> ABOUT THIS TASK
Take the material below and reproduce, word for word, only the lines from the line with "R381, R382) -/" through the line with "BitVec.ofNat 64 (c.bind.vf".
MATERIAL SUPPLIED section start
-- ==== Sys2Proof/Machine/Operands.lean ====
section
/-!
DEFINITION. Operand forms (02 R33 to R38, R43 to R49): reading scalars, predicates, masks, rows, latches, stream
registers and the LDQ, the stride of a repeated bundle, and the captured operands of a re-injected entry (13 R339).
-/
namespace Sys2Proof.Machine

/-- Why an operation does not complete: a trap of its bundle, a hold of its bundle with what it leaves behind, a stop
of the machine, a refusal. -/
inductive Stop where
  | trap (c : Cause)
  | hold (h : Hold) (s : State)
  | fault (f : Fault)
  | refused (r : Refusal)

/-- The outcome of one operation. -/
abbrev Op (α : Type) := Except Stop α

/-- A trap of class `cls` with SUB `sub` (R336). -/
def trapOp {α : Type} (cls sub : Nat) : Op α := .error (.trap { cls := cls, sub := sub })
/-- The same with the faulting address (TFADDR). -/
def trapAt {α : Type} (cls sub addr : Nat) : Op α := .error (.trap { cls := cls, sub := sub, addr := addr })
def holdOp {α : Type} (s : State) (h : Hold) : Op α := .error (.hold h s)
/-- Trap unless the condition holds. -/
def need (ok : Bool) (cls sub : Nat) : Op Unit := if ok then .ok () else trapOp cls sub

/-! ### The register files -/

def Regs.scalar (r : Regs) (n : BitVec 5) : Scalar := r.s[n.toNat]'n.isLt
def Regs.setScalar (r : Regs) (n : BitVec 5) (x : Scalar) : Regs := { r with s := r.s.set n.toNat x n.isLt }
/-- P0 reads as true (R34). -/
def Regs.pred (r : Regs) (n : BitVec 3) : Bool := n = 0 || r.p.getLsbD n.toNat
/-- A write to P0 is discarded (R34). -/
def Regs.setPred (r : Regs) (n : BitVec 3) (b : Bool) : Regs :=
  if n = 0 then r
  else { r with p := if b then r.p ||| (1#8 <<< n.toNat) else r.p &&& ~~~(1#8 <<< n.toNat) }
/-- K0 reads as all ones (R34). -/
def Regs.mask (r : Regs) (n : BitVec 3) : Mask := if n = 0 then BitVec.allOnes 128 else r.k[n.toNat]'n.isLt
def Regs.setMask (r : Regs) (n : BitVec 3) (m : Mask) : Regs :=
  if n = 0 then r else { r with k := r.k.set n.toNat m n.isLt }
def Regs.row (r : Regs) (n : Nat) : Row := (look n r.rows).getD Row.zero
def Regs.setRow (r : Regs) (n : Nat) (x : Row) : Regs := { r with rows := put n x r.rows }
/-- Latch `i` in the order of R35: ~S1 is 0, ~A1 3, ~B1 6, ~L1 9. -/
def Regs.latch (r : Regs) (i : Nat) : Latch := r.lat.toList.getD i .invalid

/-- The latch group of a slot that has latches (R43): S, A, B, L. -/
def latchBase (slot : Nat) : Option Nat :=
  match slot with
  | 0 => some 0
  | 1 => some 3
  | 2 => some 6
  | 4 => some 9
  | _ => none
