-- ==== Sys2Proof/Machine/Retire.lean ====
section
/-!
DEFINITION. The end of a context (13 R330, R341, R343, R354): what its retirement ends on the tile and at the homes.
-/
namespace Sys2Proof.Machine

/-! ### Groups and launches by number -/

def State.group (s : State) (g : Nat) : Option Group := s.groups.find? fun x => x.id = g
def State.updGroup (s : State) (g : Nat) (f : Group → Group) : State :=
  { s with groups := s.groups.map fun x => if x.id = g then f x else x }
def State.launch (s : State) (l : Nat) : Option Launch := s.launches.find? fun x => x.id = l
def State.updLaunch (s : State) (l : Nat) (f : Launch → Launch) : State :=
  { s with launches := s.launches.map fun x => if x.id = l then f x else x }

/-- TFCAUSE of a trap (R337). -/
def causeWord (k : Cause) (repi : BitVec 16) : Word :=
  BitVec.ofNat 64 (k.cls % 256 + (k.sub % 256) * 2 ^ 8 + (k.code % 65536) * 2 ^ 16 + (k.slot % 8) * 2 ^ 32
    + (match k.lane with
       | some l => (l % 128) * 2 ^ 40 + 2 ^ 47
       | none => 0) + repi.toNat * 2 ^ 48)

/-! ### Cycles in which a context waits (14 R365) -/

/-- The counters of R365 for the context's phase: 0 ISSUE, 1 STALL, 2 WAIT, 3 CIDLE. -/
def bumpPhase (c : Ctx) (which n : Nat) : Ctx :=
  let k := 4 * c.phase + which
  { c with counts := put k (min ((look k c.counts).getD 0 + n) (2 ^ 32 - 1)) c.counts }

/-- Whether a context is resident on its core and not the one that issues: it waits (R365). -/
def Ctx.waits (c : Ctx) : Bool :=
  match c.status with
  | .ready => true
  | .blocked _ => true
  | _ => false

/-- Whether a context is resident and can neither issue nor wait: its banks are not free yet, or it is being saved or restored. -/
def Ctx.sits (c : Ctx) : Bool := c.status = .loaded || c.status = .saving || c.status = .restoring

/-- `n` cycles of its core, in `idle` of which that issued nothing, for a resident context that does not hold the core (R365): it waits
in them when it is ready or blocked. -/
def Ctx.passes (c : Ctx) (n idle : Nat) : Ctx :=
  if c.waits then bumpPhase (bumpPhase c 2 n) 3 idle else if c.sits then bumpPhase c 3 idle else c

/-- `n` cycles of core `k` in which it issued nothing, for a context that is resident there. -/
def idleCtx (k n : Nat) (c : Ctx) : Ctx := if hwOf c.cid / 4 = k then c.passes n n else c

/-- The cycles since core `k` last issued count for the contexts resident on it, up to the tile's cycle. A core's idle cycles are
counted so when one of its contexts comes, goes, or begins or ceases to wait. -/
def flushCore (s : State) (k : Nat) : State :=
  let t := s.tile (k / 4)
  let n := t.cyc - t.nextAt.toList.getD (k % 4) 0
  if n = 0 then s
  else
    let s1 := s.setTile { t with nextAt := t.nextAt.setIfInBounds (k % 4) t.cyc }
    { s1 with cur := idleCtx k n s1.cur, others := s1.others.map (idleCtx k n) }

/-- CPY.CANCEL.ALL's effect on a window (R256, R341): waiting, running and stopped commands become cancelled. -/
def cancelCmd (c : CopyCmd) : CopyCmd := if 1 ≤ c.state && c.state ≤ 3 then { c with state := 5 } else c
def Window.cancelAll (w : Window) : Window := { w with cmds := w.cmds.map fun x => (x.1, cancelCmd x.2) }

/-- Registrations and answered operations of a context are withdrawn at their homes (R299, R325, R357, R389). -/
def withdraw (s : State) (cid : Nat) : State :=
  { s with
    syncRegs := s.syncRegs.filter fun r => r.cid != cid
    sops := s.sops.filter fun o => o.cid != cid || !o.answered
    answers := s.answers.filter fun a => a.cid != cid
    pipes := s.pipes.map fun p => { p with
      pushQ := p.pushQ.filter (fun x => x.2 != cid), popQ := p.popQ.filter fun x => x != cid } }

/-- Every mooring goes; what they had made visible falls to the default mooring (R319, R322). -/
def Ctx.unmooredAll (c : Ctx) : Ctx := { c.moor.toList.foldl Ctx.unmoored c with moor := Vector.replicate 16 none }

/-- The context's own part of retiring (R322, R343): entries discarded, moorings invalid, nothing in flight. -/
def Ctx.ended (c0 : Ctx) (cause : Option Cause) : Ctx :=
  let c := c0.unmooredAll
  { c with
    status := .retired, ldq := [], fl := [], wait := none, reads := [], sleepTill := none, pends := [], iss := Iss.none,
    win := if cause.isSome then c.win.cancelAll else c.win,
    crs := match cause with
      | some k => { c.crs with tfcause := causeWord k c.crs.repi }
      | none => c.crs }

/-! ### What a retirement means for the group and the launch (14 R359, R362, R365, 15 R377, R381, R382) -/

/-- CTXID (R164). -/
def ctxId (c : Ctx) : Word :=
  BitVec.ofNat 64 (c.bind.vf * 2 ^ 24 + tileOf c.cid * 2 ^ 11 + coreOf c.cid * 4 + ctxNo c.cid)


/-- The class of a cancelled launch's contexts (R336). -/
def cancelCls : Nat := 0x30

/-- Whether a cause taints: every one but a cancellation (R381). -/
def taints (cause : Option Cause) : Bool :=
  match cause with
  | some k => k.cls != cancelCls
  | none => false
def cancels (cause : Option Cause) : Bool :=
  match cause with
  | some k => k.cls = cancelCls
  | none => false

/-- The launch learns of a context's retirement: its record carries the writes of the context and of its engines, and those
visible to it (R319). -/
def Launch.noteRetire (l : Launch) (c : Ctx) (cause : Option Cause) (now : Nat) : Launch :=
  { l with
    tend := now
    cancelled := l.cancelled || cancels cause
    taint := l.taint || taints cause || c.crs.poisonC
    first := match l.first, cause with
      | none, some k => some (k.cls, k.sub, (ctxId c).toNat)
      | f, _ => f
    ws := carriedWrites c ++ c.view.eng ++ l.ws }

/-- A member's placement record (R365): 320 bytes. -/
def placeRecord (c : Ctx) : List Byte :=
  leBytes 4 (ctxId c).toNat ++ leBytes 2 c.bind.member ++ zeros 58 ++
    (List.range 64).flatMap fun k => leBytes 4 ((look k c.counts).getD 0)

/-- The agent number under which a function's records are written. -/
def devAgent (vf : Nat) : Nat := 2 ^ 65 + vf

/-- Placement records of a group's members, for a launch that gives a table; one whose write faults is dropped. -/
def writePlaces (s : State) (g : Group) (l : Launch) : State :=
  if l.place = 0 then s
  else g.members.foldl (fun st m =>
    let c := st.ctx m
    match devWrite st (devAgent l.fn) l.fn (l.place + 320 * (g.num * g.members.length + c.bind.member)) (placeRecord c) with
    | .ok (t, w) => t.updLaunch l.id fun x => { x with ws := w :: x.ws }
    | .error _ => st) s

/-- Whether every context of a group has retired. -/
def Group.over (g : Group) (s : State) : Bool := g.members.all fun m => (s.ctx m).status = .retired

/-- A group whose contexts have retired, with those of its whole gang: its hardware contexts and blocks are free, and its banks
go as their accesses end (R362; log 26). -/
def Group.gone (g : Group) : Bool := g.st = .completing || g.st = .retired
/-- The groups of a gang; a kernel launch's group alone. -/
def gangGroups (s : State) (g : Group) : List Group := s.groups.filter fun x => x.ticket = g.ticket && x.launch = g.launch

/-- Groups that have retired and own no bank are forgotten, with their contexts. -/
def forgetGroups (s : State) : State :=
  let held (g : Nat) : Bool := s.tiles.any fun t => t.banks.toList.any fun b => b.owner = some g
  let gone := s.groups.filter fun g => g.st = .retired && !(held g.id)
  let dead (c : Nat) : Bool := gone.any fun g => g.members.contains c
  { s with groups := s.groups.filter (fun g => !(gone.any fun h => h.id = g.id)), others := s.others.filter fun c => !(dead c.cid) }

/-- A group is completing: placement records, counts, banks released, hardware contexts free (R362, R365, R377, R382). -/
def endGroup (s : State) (g : Group) : State :=
  match s.launch g.launch with
  | none => s
  | some l =>
    let s1 := writePlaces s g l
    let s2 := s1.updGroup g.id fun x => { x with st := .completing, releasing := (List.range g.banks).map (· + g.bank), relAt := [] }
    let s3 := s2.updLaunch l.id fun x => { x with ngrp := x.ngrp + 1, ntaint := if g.taint then x.ntaint + 1 else x.ntaint }
    { s3 with audits := s3.audits.map fun a => if a.group = g.id then { a with ready := true } else a }
/-- The last context of a group or gang has retired: every group of it is completing, and its pipes go back to the die's buffer
(R355, R359). -/
def endGang (s : State) (g : Group) : State :=
  let gang := gangGroups s g
  let s1 := gang.foldl endGroup s
  { s1 with pipes := s1.pipes.filter fun p => !(gang.any fun g => g.id = p.pushG || g.id = p.popG) }

/-- Groups placed and pre-empted with a group: those of its gang (R355). -/
def gangOf (s : State) (g : Group) : List Nat := (s.groups.filter fun x => x.ticket = g.ticket).map Group.id
/-- A group that makes way for a ticket, with those of its gang, is saved once every context that has not retired is (R355, R362): its
hardware contexts and blocks are free. -/
def groupSaved (s : State) (g : Group) : State :=
  let gs := gangOf s g
  let all := (s.group g.id).any (fun x => x.victim.isSome) && s.groups.all fun x => !gs.contains x.id || x.members.all fun m => (s.ctx m).status = .saved || (s.ctx m).status = .retired
  if all then { s with groups := s.groups.map fun x => if gs.contains x.id && x.st = .running then { x with st := .saved } else x }
  else s

/-- The group learns of a context's retirement; that of a replay changes nothing of the launch (19 R469). -/
def noteRetire (s : State) (cid : Nat) (cause : Option Cause) : State :=
  let c := s.ctx cid
  match s.group c.bind.group with
  | none => s
  | some g =>
    let s1 := s.updGroup g.id fun x => { x with
      arrived := x.arrived.filter fun m => m != cid
      taint := x.taint || taints cause || c.crs.poisonC }
    if isReplay s cid then s1 else
    let s2 := s1.updLaunch g.launch fun l => l.noteRetire c cause s.htime
    if (gangGroups s2 g).all (fun h => h.over s2 && !h.gone) then endGang s2 g else groupSaved s2 g

/-- What a context that retires had in the tile's array goes with it: its chain, its queued operations, the latch fills; so do
its berths. -/
def endArray (s : State) (cid : Nat) : State :=
  let t := s.tile (tileOf cid)
  let mine : Bool := match t.chain with
    | some ch => ch.owner = cid
    | none => false
  let t1 := { t with arr := t.arr.filter (fun o => o.cid != cid), berths := drp cid t.berths }
  s.setTile (if mine then { t1 with chain := none, gatherLat := [], bLat := [] } else t1)

/-- A context retires, with a cause or through END (R341, R343, R354). -/
def retireCtx (s : State) (cid : Nat) (cause : Option Cause) : State :=
  let s1 := withdraw (endLease (endArray (flushCore s (hwOf cid / 4)) cid) cid) cid
  noteRetire (s1.updCtx cid fun c => c.ended cause) cid cause

/-! ### The end of an audit (19 R471) -/

/-- The group that replays an audited one ends: its contexts retire with nothing on its way, and it gives back what it holds. -/
def endReplay (s : State) (a : Audit) : State :=
  match a.replay.bind s.group with
  | none => s
  | some g =>
    let s1 : State := g.members.foldl (fun st m =>
      if (st.ctx m).status = .retired || (st.ctx m).status = .free then st else retireCtx st m (some { cls := cancelCls })) s
    let s2 : State := { s1 with
      gops := s1.gops.filter fun o => !g.members.contains o.agent
      sops := s1.sops.filter fun o => !g.members.contains o.cid
      tiles := s1.tiles.map fun t => { t with banks := t.banks.map fun b => if b.claim = some g.id then { b with claim := none } else b } }
    forgetGroups (s2.updGroup g.id fun x => { x with st := .retired, releasing := (List.range x.banks).map (· + x.bank) })

/-- An audit ends, with its replay. -/
def endAudit (s : State) (a : Audit) : State := dropAudit (endReplay s a) a

/-- Whether an audited group has retired and everything it had on its way has been performed. -/
def settledAudit (s : State) (a : Audit) : Bool := a.ready && !(s.gops.any fun g => a.members.contains g.agent)

end Sys2Proof.Machine
end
MATERIAL SUPPLIED section end
> YOUR SOLUTION
/-! ### What a retirement means for the group and the launch (14 R359, R362, R365, 15 R377, R381, R382) -/

/-- CTXID (R164). -/
def ctxId (c : Ctx) : Word :=
  BitVec.ofNat 64 (c.bind.vf * 2 ^ 24 + tileOf c.cid * 2 ^ 11 + coreOf c.cid * 4 + ctxNo c.cid)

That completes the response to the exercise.